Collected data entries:

/-- A rounded difference. -/
def Fmt.sub (f : Fmt) (rm : Rm) (a b : Nat) : Nat × Nat :=
  let (v, x) := addFv rm (f.decode a) (f.decode b).negate
  let (r, y) := f.ofFv rm v
  (r, x ||| y)

/-- A rounded product. -/
def Fmt.mul (f : Fmt) (rm : Rm) (a b : Nat) : Nat × Nat :=
  let (v, x) := mulFv (f.decode a) (f.decode b)
  let (r, y) := f.ofFv rm v
  (r, x ||| y)

/-- a b + d with one rounding; 0 times infinity is invalid whatever d is (R238). -/
def Fmt.fma (f : Fmt) (rm : Rm) (a b d : Nat) : Nat × Nat :=
  let (p, x) := mulFv (f.decode a) (f.decode b)
  let (v, y) := addFv rm p (f.decode d)
  let (r, z) := f.ofFv rm v
  (r, x ||| y ||| z)

/-! Comparison (R27, R28, R240). -/

/-- Whether a number is below another; zeros are equal. -/
def ltFv : Fv → Fv → Bool
  | .nan _, _ => false
  | _, .nan _ => false
  | .inf s, .inf t => s && !t
  | .inf s, .fin .. => s
  | .fin .., .inf t => !t
  | .fin s1 m1 e1, .fin s2 m2 e2 => decide (scaled s1 m1 e1 (min e1 e2) < scaled s2 m2 e2 (min e1 e2))

/-- Whether two numbers are equal; zeros are equal. -/
def eqFv (a b : Fv) : Bool := !a.isNan && !b.isNan && !ltFv a b && !ltFv b a

/-- FMIN and FMAX (R27). -/
def Fmt.minmax (f : Fmt) (isMax : Bool) (a b : Nat) : Nat × Nat :=
  let x := f.decode a
  let y := f.decode b
  let fl := nvIf (x.isSnan || y.isSnan)
  if x.isNan && y.isNan then (f.qnan, fl)
  else if x.isNan then (b, fl)
  else if y.isNan then (a, fl)
  else
    let less := ltFv x y || (eqFv x y && x.neg && !y.neg)
    (if less != isMax then a else b, fl)

/-- The relation of FCMP (R240). -/
def fcmpRel (c : Cc) (a b : Fv) : Bool :=
  let un := a.isNan || b.isNan
  match c with
  | .eq => eqFv a b
  | .ne => un || !eqFv a b
  | .lt => ltFv a b
  | .le => !un && !ltFv b a
  | .gt => ltFv b a
  | .ge => !un && !ltFv a b
  | .un => un

/-- The NV of FCMP (R240). -/
def fcmpFlags (c : Cc) (a b : Fv) : Nat :=
  match c with
  | .eq | .ne | .un => nvIf (a.isSnan || b.isSnan)
  | _ => nvIf (a.isNan || b.isNan)

/-- FMAXX of two pairs (R28). -/
def fmaxx (va ia vb ib : Nat) : Nat × Nat × Nat :=
  let x := fp32.decode va
  let y := fp32.decode vb
  let fl := nvIf (x.isSnan || y.isSnan)
  if x.isNan && y.isNan then (0x7FC00000, 0xFFFFFFFF, fl)
  else if x.isNan then (vb, ib, fl)
  else if y.isNan then (va, ia, fl)
  else if ltFv y x then (va, ia, fl)
  else if ltFv x y then (vb, ib, fl)
  else if ib < ia then (vb, ib, fl) else (va, ia, fl)

/-- The class bit of FCLASS (R239). -/
def fclass (a : Nat) : Nat :=
  match fp32.decode a with
  | .nan s => if s then 2 ^ 8 else 2 ^ 9
  | .inf s => if s then 1 else 2 ^ 7
  | .fin s m _ =>
    if m = 0 then (if s then 2 ^ 3 else 2 ^ 4)
    else if m < 2 ^ 23 then (if s then 2 ^ 2 else 2 ^ 5)
    else (if s then 2 else 2 ^ 6)

/-! Division, roots, reciprocals (R25, R26, R241). -/

/-- The integer square root of x below 4^n, by bits. -/
def isqrt : Nat → Nat → Nat
  | 0, _ => 0
  | n + 1, x =>
    let r := isqrt n (x / 4) * 2
    if (r + 1) * (r + 1) ≤ x then r + 1 else r

/-- A quotient m1 / m2 2^e to about 64 bits, with what is left (R25). -/
def quoBits (m1 m2 : Nat) : Nat × Bool := (m1 * 2 ^ 96 / m2, m1 * 2 ^ 96 % m2 != 0)

/-- FDIV (R25, R241). -/
def fdiv (rm : Rm) (a b : Nat) : Nat × Nat :=
  match fp32.decode a, fp32.decode b with
  | .nan s, .nan t => (fp32.qnan, nvIf (s || t))
  | .nan s, _ => (fp32.qnan, nvIf s)
  | _, .nan t => (fp32.qnan, nvIf t)
  | .inf _, .inf _ => (fp32.qnan, flagNV)
  | .inf s, .fin t _ _ => (fp32.infBits (s != t), 0)
  | .fin s _ _, .inf t => (fp32.sign (s != t), 0)
  | .fin s m1 e1, .fin t m2 e2 =>
    if m2 = 0 then (if m1 = 0 then (fp32.qnan, flagNV) else (fp32.infBits (s != t), flagDZ))
    else
      let (q, more) := quoBits m1 m2
      fp32.round rm (s != t) q (e1 - e2 - 96) more

/-- A root of m 2^e, e even: bits and what is left. -/
def rootBits (m : Nat) : Nat × Bool :=
  let x := m * 2 ^ 64
  let r := isqrt 48 x
  (r, r * r != x)

/-- m 2^e with an even exponent. -/
def evenExp (m : Nat) (e : Int) : Nat × Int := if e % 2 = 0 then (m, e) else (2 * m, e - 1)

/-- FSQRT (R25). -/
def fsqrt (rm : Rm) (a : Nat) : Nat × Nat :=
  match fp32.decode a with
  | .nan s => (fp32.qnan, nvIf s)
  | .inf s => if s then (fp32.qnan, flagNV) else (fp32.infBits false, 0)
  | .fin s m e =>
    if m = 0 then (fp32.sign s, 0)
    else if s then (fp32.qnan, flagNV)
    else
      let (m, e) := evenExp m e
      let (r, more) := rootBits m
      fp32.round rm false r (e / 2 - 32) more

/-- One of the two neighbours of an exact value, or the value itself; beyond the largest finite number an infinity (R26). -/
def oneUlp (up neg : Bool) (m : Nat) (e : Int) (more : Bool) : Nat × Nat :=
  let lo := fp32.round .rz neg m e more
  if bitAt lo.2 2 then (fp32.infBits neg, overflowFlags)
  else if lo.2 % 2 = 0 then lo
  else
    let r := fp32.round (if up then .ru else .rd) neg m e more
    if bitAt r.2 2 then (fp32.infBits neg, overflowFlags) else r

/-- FRCP (R26; which neighbour is log entry 11). -/
def frcp (a : Nat) : Nat × Nat :=
  match fp32.decode a with
  | .nan s => (fp32.qnan, nvIf s)
  | .inf s => (fp32.sign s, 0)
  | .fin s m e =>
    if m = 0 then (fp32.infBits s, flagDZ)
    else
      let (q, more) := quoBits 1 m
      oneUlp (Config.frcpUp (BitVec.ofNat 32 a)) s q (-e - 96) more

/-- FRSQ (R26; which neighbour is log entry 11). -/
def frsq (a : Nat) : Nat × Nat :=
  match fp32.decode a with
  | .nan s => (fp32.qnan, nvIf s)
  | .inf s => if s then (fp32.qnan, flagNV) else (0, 0)
  | .fin s m e =>
    if m = 0 then (fp32.infBits s, flagDZ)
    else if s then (fp32.qnan, flagNV)
    else
      let (m, e) := evenExp m e
      let r := isqrt 64 (2 ^ 128 / m)
      oneUlp (Config.frsqUp (BitVec.ofNat 32 a)) false r (-(e / 2) - 64) (r * r * m != 2 ^ 128)

/-! Logarithm and power (R25). -/

/-- The next n bits of log2 x for x in [1, 2) as an integer at unit 2^-200, by squaring. -/
def logBits : Nat → Nat → Nat → Nat
  | 0, _, acc => acc
  | n + 1, x, acc =>
    let y := x * x / 2 ^ 200
    if 2 ^ 201 ≤ y then logBits n (y / 2) (2 * acc + 1) else logBits n y (2 * acc)

/-- LOG2 (R25): 120 bits of the fraction, never exact but at powers of two. -/
def flog2 (rm : Rm) (a : Nat) : Nat × Nat :=
  match fp32.decode a with
  | .nan s => (fp32.qnan, nvIf s)
  | .inf s => if s then (fp32.qnan, flagNV) else (fp32.infBits false, 0)
  | .fin s m e =>
    if m = 0 then (fp32.infBits true, flagDZ)
    else if s then (fp32.qnan, flagNV)
    else
      let l := Nat.log2 m
      let n : Int := e + l
      if m = 2 ^ l then fp32.round rm (decide (n < 0)) n.natAbs 0 false
      else
        let fr := logBits 120 (m * 2 ^ 200 / 2 ^ l) 0
        if 0 ≤ n then fp32.round rm false (n.toNat * 2 ^ 120 + fr) (-120) true
        else fp32.round rm true (n.natAbs * 2 ^ 120 - fr - 1) (-120) true

/-- The product of the roots 2^(2^-i) that the first n bits of a fraction select, at unit 2^-200: `c` is the current root,
`f` the bits left, highest first. -/
def expBits : Nat → Nat → Nat → Nat → Nat
  | 0, _, _, acc => acc
  | n + 1, f, c, acc =>
    let c := isqrt 203 (c * 2 ^ 200)
    expBits n (f % 2 ^ n) c (if 2 ^ n ≤ f then acc * c / 2 ^ 200 else acc)

/-- EXP2 (R25): exact at integers, else about 190 bits. -/
def fexp2 (rm : Rm) (a : Nat) : Nat × Nat :=
  match fp32.decode a with
  | .nan s => (fp32.qnan, nvIf s)
  | .inf s => if s then (0, 0) else (fp32.infBits false, 0)
  | .fin s m e =>
    if m = 0 then (0x3F800000, 0)
    else
      let top : Int := e + Nat.log2 m
      if top < -40 then
        if s then fp32.round rm false (2 ^ 60 - 1) (-60) true else fp32.round rm false (2 ^ 60) (-60) true
      else if 9 ≤ top then
        if s then fp32.round rm false 1 (-400) true else fp32.round rm false 1 400 true
      else
        let n := scaled s m e (min e (-64)) / (2 ^ (64 - min 0 (e + 64)).toNat : Nat)
        let w := (64 - min 0 (e + 64)).toNat
        let f := (scaled s m e (-(w : Int)) - n * (2 ^ w : Nat)).toNat
        if f = 0 then fp32.round rm false 1 n false
        else fp32.round rm false (expBits w f (2 ^ 201) (2 ^ 200)) (n - 200) true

» **Aim of the task**: The lines above starting at the one that contains "let y := fp32.decode vb" and ending at the one that contains "else (if s then 2 else 2 ^ 6)" must be transcribed exactly, and no other lines may appear.

» **Solved problem**:
  let y := fp32.decode vb
  let fl := nvIf (x.isSnan || y.isSnan)
  if x.isNan && y.isNan then (0x7FC00000, 0xFFFFFFFF, fl)
  else if x.isNan then (vb, ib, fl)
  else if y.isNan then (va, ia, fl)
  else if ltFv y x then (va, ia, fl)
  else if ltFv x y then (vb, ib, fl)
  else if ib < ia then (vb, ib, fl) else (va, ia, fl)

/-- The class bit of FCLASS (R239). -/
def fclass (a : Nat) : Nat :=
  match fp32.decode a with
  | .nan s => if s then 2 ^ 8 else 2 ^ 9
  | .inf s => if s then 1 else 2 ^ 7
  | .fin s m _ =>
    if m = 0 then (if s then 2 ^ 3 else 2 ^ 4)
    else if m < 2 ^ 23 then (if s then 2 ^ 2 else 2 ^ 5)
    else (if s then 2 else 2 ^ 6)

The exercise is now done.